══ RECORDS PROVIDED

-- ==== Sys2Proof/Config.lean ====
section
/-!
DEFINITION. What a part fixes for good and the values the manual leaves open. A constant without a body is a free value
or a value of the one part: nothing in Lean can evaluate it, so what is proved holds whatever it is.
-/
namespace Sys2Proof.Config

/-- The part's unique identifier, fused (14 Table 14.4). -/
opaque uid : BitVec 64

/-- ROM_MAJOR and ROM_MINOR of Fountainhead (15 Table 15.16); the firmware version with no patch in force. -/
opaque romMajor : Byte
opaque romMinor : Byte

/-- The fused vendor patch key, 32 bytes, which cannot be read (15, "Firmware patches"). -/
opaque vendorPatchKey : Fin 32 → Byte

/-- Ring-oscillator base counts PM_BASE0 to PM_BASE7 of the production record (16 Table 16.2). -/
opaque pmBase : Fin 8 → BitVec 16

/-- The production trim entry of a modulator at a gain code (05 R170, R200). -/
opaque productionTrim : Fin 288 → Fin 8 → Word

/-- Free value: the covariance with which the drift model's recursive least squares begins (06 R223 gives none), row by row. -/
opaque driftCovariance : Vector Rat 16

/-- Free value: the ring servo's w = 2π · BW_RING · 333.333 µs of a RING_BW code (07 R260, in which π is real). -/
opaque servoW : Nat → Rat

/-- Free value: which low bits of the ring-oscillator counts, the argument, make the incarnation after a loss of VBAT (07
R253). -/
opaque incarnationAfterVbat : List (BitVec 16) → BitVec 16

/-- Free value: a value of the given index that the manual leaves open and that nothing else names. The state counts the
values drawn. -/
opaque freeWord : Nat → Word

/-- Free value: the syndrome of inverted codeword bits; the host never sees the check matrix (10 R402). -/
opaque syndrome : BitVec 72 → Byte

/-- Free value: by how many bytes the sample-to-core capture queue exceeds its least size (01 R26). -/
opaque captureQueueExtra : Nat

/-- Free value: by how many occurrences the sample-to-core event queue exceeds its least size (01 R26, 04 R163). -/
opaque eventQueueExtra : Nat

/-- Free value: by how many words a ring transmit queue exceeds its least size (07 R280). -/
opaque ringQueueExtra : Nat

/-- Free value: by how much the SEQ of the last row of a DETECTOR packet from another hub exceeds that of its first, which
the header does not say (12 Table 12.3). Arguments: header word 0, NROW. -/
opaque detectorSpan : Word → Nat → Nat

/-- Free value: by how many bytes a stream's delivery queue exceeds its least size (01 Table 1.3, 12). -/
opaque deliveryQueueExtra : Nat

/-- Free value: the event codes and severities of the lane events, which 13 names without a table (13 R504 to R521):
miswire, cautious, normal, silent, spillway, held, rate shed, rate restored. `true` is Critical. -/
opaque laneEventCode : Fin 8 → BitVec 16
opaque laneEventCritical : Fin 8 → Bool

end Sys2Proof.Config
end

════

#### [PROBLEM STATEMENT]
Across the whole listing above, find every line with the string "without" and copy it.

#### [EXERCISE SOLUTION]
DEFINITION. What a part fixes for good and the values the manual leaves open. A constant without a body is a free value
/-- Free value: the event codes and severities of the lane events, which 13 names without a table (13 R504 to R521):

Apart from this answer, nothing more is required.